Overwhelming contempt has been brought to this opinion. “Unlike the delusional Dershowitz,” Democratic Representative Ted Lieu insisted with sufficient confidence, “I have read the First Amendment and it does not apply to private sector companies.” Laurence Tribe, formerly Professor Carl M. Loeb at Harvard Law School, took a dim view of his former colleague. “How far can a former law professor sink?” Call a mock trial over a false version of the First Amendment an important matter, let alone “the most important” of the century? Is he not ashamed?
Democratic strategist Kaivan Shroff, in line with the fashion of the time, suggested a punitive remedy: the annulment of Dershowitz’s status as professor emeritus. Harvard Law School had “a professional and ethical responsibility to its community – past, present and future – to partner with faculty who are ethical and have a high regard for the law.”
For all these fair stammerings, Dershowitz and Trump are right to point out a symptom of the American body politic that has become paralyzing evidence: corporations and the interests of capitalism have come to control speech, its circulation, its distribution. For decades they had already come to guide politicians and political parties, exerting influence through campaign donations. Why run for office when you can buy it?

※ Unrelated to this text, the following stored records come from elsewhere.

@[simp] theorem benchOf_setNow (s : State) (v : Nat) (n : Nat) : benchOf (s.setNow v) n = benchOf s n := rfl
@[simp] theorem benchOf_setEmitted (s : State) (v : List Emit) (n : Nat) : benchOf (s.setEmitted v) n = benchOf s n := rfl
@[simp] theorem benchOf_setHost (s : State) (v : Memory) (n : Nat) : benchOf (s.setHost v) n = benchOf s n := rfl
@[simp] theorem benchOf_setPos (s : State) (v : Position) (n : Nat) : benchOf (s.setPos v) n = benchOf s n := rfl
@[simp] theorem benchOf_setLed (s : State) (v : Ledger) (n : Nat) : benchOf (s.setLed v) n = benchOf s n := rfl
@[simp] theorem benchOf_setKw (s : State) (v : Kwelo) (n : Nat) : benchOf (s.setKw v) n = benchOf s n := rfl
@[simp] theorem benchOf_setLanes (s : State) (v : Lanes) (n : Nat) : benchOf (s.setLanes v) n = benchOf s n := rfl
@[simp] theorem benchOf_setPln (s : State) (v : Planish) (n : Nat) : benchOf (s.setPln v) n = benchOf s n := rfl
@[simp] theorem benchOf_setDraw (s : State) (v : Draw) (n : Nat) : benchOf (s.setDraw v) n = benchOf s n := rfl
@[simp] theorem benchOf_setAsy (s : State) (v : Assay) (n : Nat) : benchOf (s.setAsy v) n = benchOf s n := rfl
@[simp] theorem benchOf_setHm (s : State) (v : Hallmark) (n : Nat) : benchOf (s.setHm v) n = benchOf s n := rfl
@[simp] theorem benchOf_setDio (s : State) (v : FieldIo) (n : Nat) : benchOf (s.setDio v) n = benchOf s n := rfl
@[simp] theorem benchOf_setRcp (s : State) (v : Recipes) (n : Nat) : benchOf (s.setRcp v) n = benchOf s n := rfl
@[simp] theorem benchOf_setFlt (s : State) (v : Faults) (n : Nat) : benchOf (s.setFlt v) n = benchOf s n := rfl
@[simp] theorem benchOf_setPwr (s : State) (v : Power) (n : Nat) : benchOf (s.setPwr v) n = benchOf s n := rfl
@[simp] theorem benchOf_setBoot (s : State) (v : Boot) (n : Nat) : benchOf (s.setBoot v) n = benchOf s n := rfl
@[simp] theorem modBench_now (s : State) (n : Nat) (f : Bench → Bench) : (modBench n f s).now = s.now := rfl
@[simp] theorem modBench_emitted (s : State) (n : Nat) (f : Bench → Bench) : (modBench n f s).emitted = s.emitted := rfl
@[simp] theorem modBench_host (s : State) (n : Nat) (f : Bench → Bench) : (modBench n f s).host = s.host := rfl
@[simp] theorem modBench_pos (s : State) (n : Nat) (f : Bench → Bench) : (modBench n f s).pos = s.pos := rfl
@[simp] theorem modBench_led (s : State) (n : Nat) (f : Bench → Bench) : (modBench n f s).led = s.led := rfl
@[simp] theorem modBench_kw (s : State) (n : Nat) (f : Bench → Bench) : (modBench n f s).kw = s.kw := rfl
@[simp] theorem modBench_lanes (s : State) (n : Nat) (f : Bench → Bench) : (modBench n f s).lanes = s.lanes := rfl
@[simp] theorem modBench_pln (s : State) (n : Nat) (f : Bench → Bench) : (modBench n f s).pln = s.pln := rfl
@[simp] theorem modBench_draw (s : State) (n : Nat) (f : Bench → Bench) : (modBench n f s).draw = s.draw := rfl
@[simp] theorem modBench_asy (s : State) (n : Nat) (f : Bench → Bench) : (modBench n f s).asy = s.asy := rfl
@[simp] theorem modBench_hm (s : State) (n : Nat) (f : Bench → Bench) : (modBench n f s).hm = s.hm := rfl
@[simp] theorem modBench_dio (s : State) (n : Nat) (f : Bench → Bench) : (modBench n f s).dio = s.dio := rfl
@[simp] theorem modBench_rcp (s : State) (n : Nat) (f : Bench → Bench) : (modBench n f s).rcp = s.rcp := rfl
@[simp] theorem modBench_flt (s : State) (n : Nat) (f : Bench → Bench) : (modBench n f s).flt = s.flt := rfl
@[simp] theorem modBench_pwr (s : State) (n : Nat) (f : Bench → Bench) : (modBench n f s).pwr = s.pwr := rfl
@[simp] theorem modBench_boot (s : State) (n : Nat) (f : Bench → Bench) : (modBench n f s).boot = s.boot := rfl
@[simp] theorem modBench_pending (s : State) (n : Nat) (f : Bench → Bench) : (modBench n f s).pending = s.pending := rfl
@[simp] theorem benchOf_at (s : State) (t n : Nat) : benchOf (s.at_ t) n = benchOf s n := rfl
@[simp] theorem benchOf_emit (s : State) (e : Emit) (n : Nat) : benchOf (s.emit e) n = benchOf s n := rfl

/-! ## chanOf and modChan -/

theorem chanOf_modChan_self (s : State) (n : Nat) (f : DioChan → DioChan) (h : n < s.dio.chan.length) : chanOf (modChan n f s) n = f (chanOf s n) := by
  simp only [chanOf, modChan]
  exact getI_upd_self _ _ _ _ h

theorem chanOf_modChan_ne (s : State) (n m : Nat) (f : DioChan → DioChan) (h : n ≠ m) : chanOf (modChan n f s) m = chanOf s m := by
  simp only [chanOf, modChan]
  exact getI_upd_ne _ _ _ _ _ h

@[simp] theorem modChan_length (s : State) (n : Nat) (f : DioChan → DioChan) : (modChan n f s).dio.chan.length = s.dio.chan.length := by
  simp [modChan, upd]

In 2010, the United States Supreme Court’s decision to Citizens United v Federal Election Commission find that the limits on “independent political spending” by corporations and private interest groups violated the First Amendment. Those with large purses can only take this as the natural order of things: if you have the money, spend it to influence opinion in the name of free speech. Simply put, such speech was a shield that big capitalism could well use if it needed to. (Rep. Place, take note.)
Gore Vidal used to remark that anyone looking for the keys to the White House could only do so with the approval of Chase Manhattan Bank. If he had lived to see Trump’s cancellation saga, he could very well have added these Big Tech titans to the sterile election approval committee.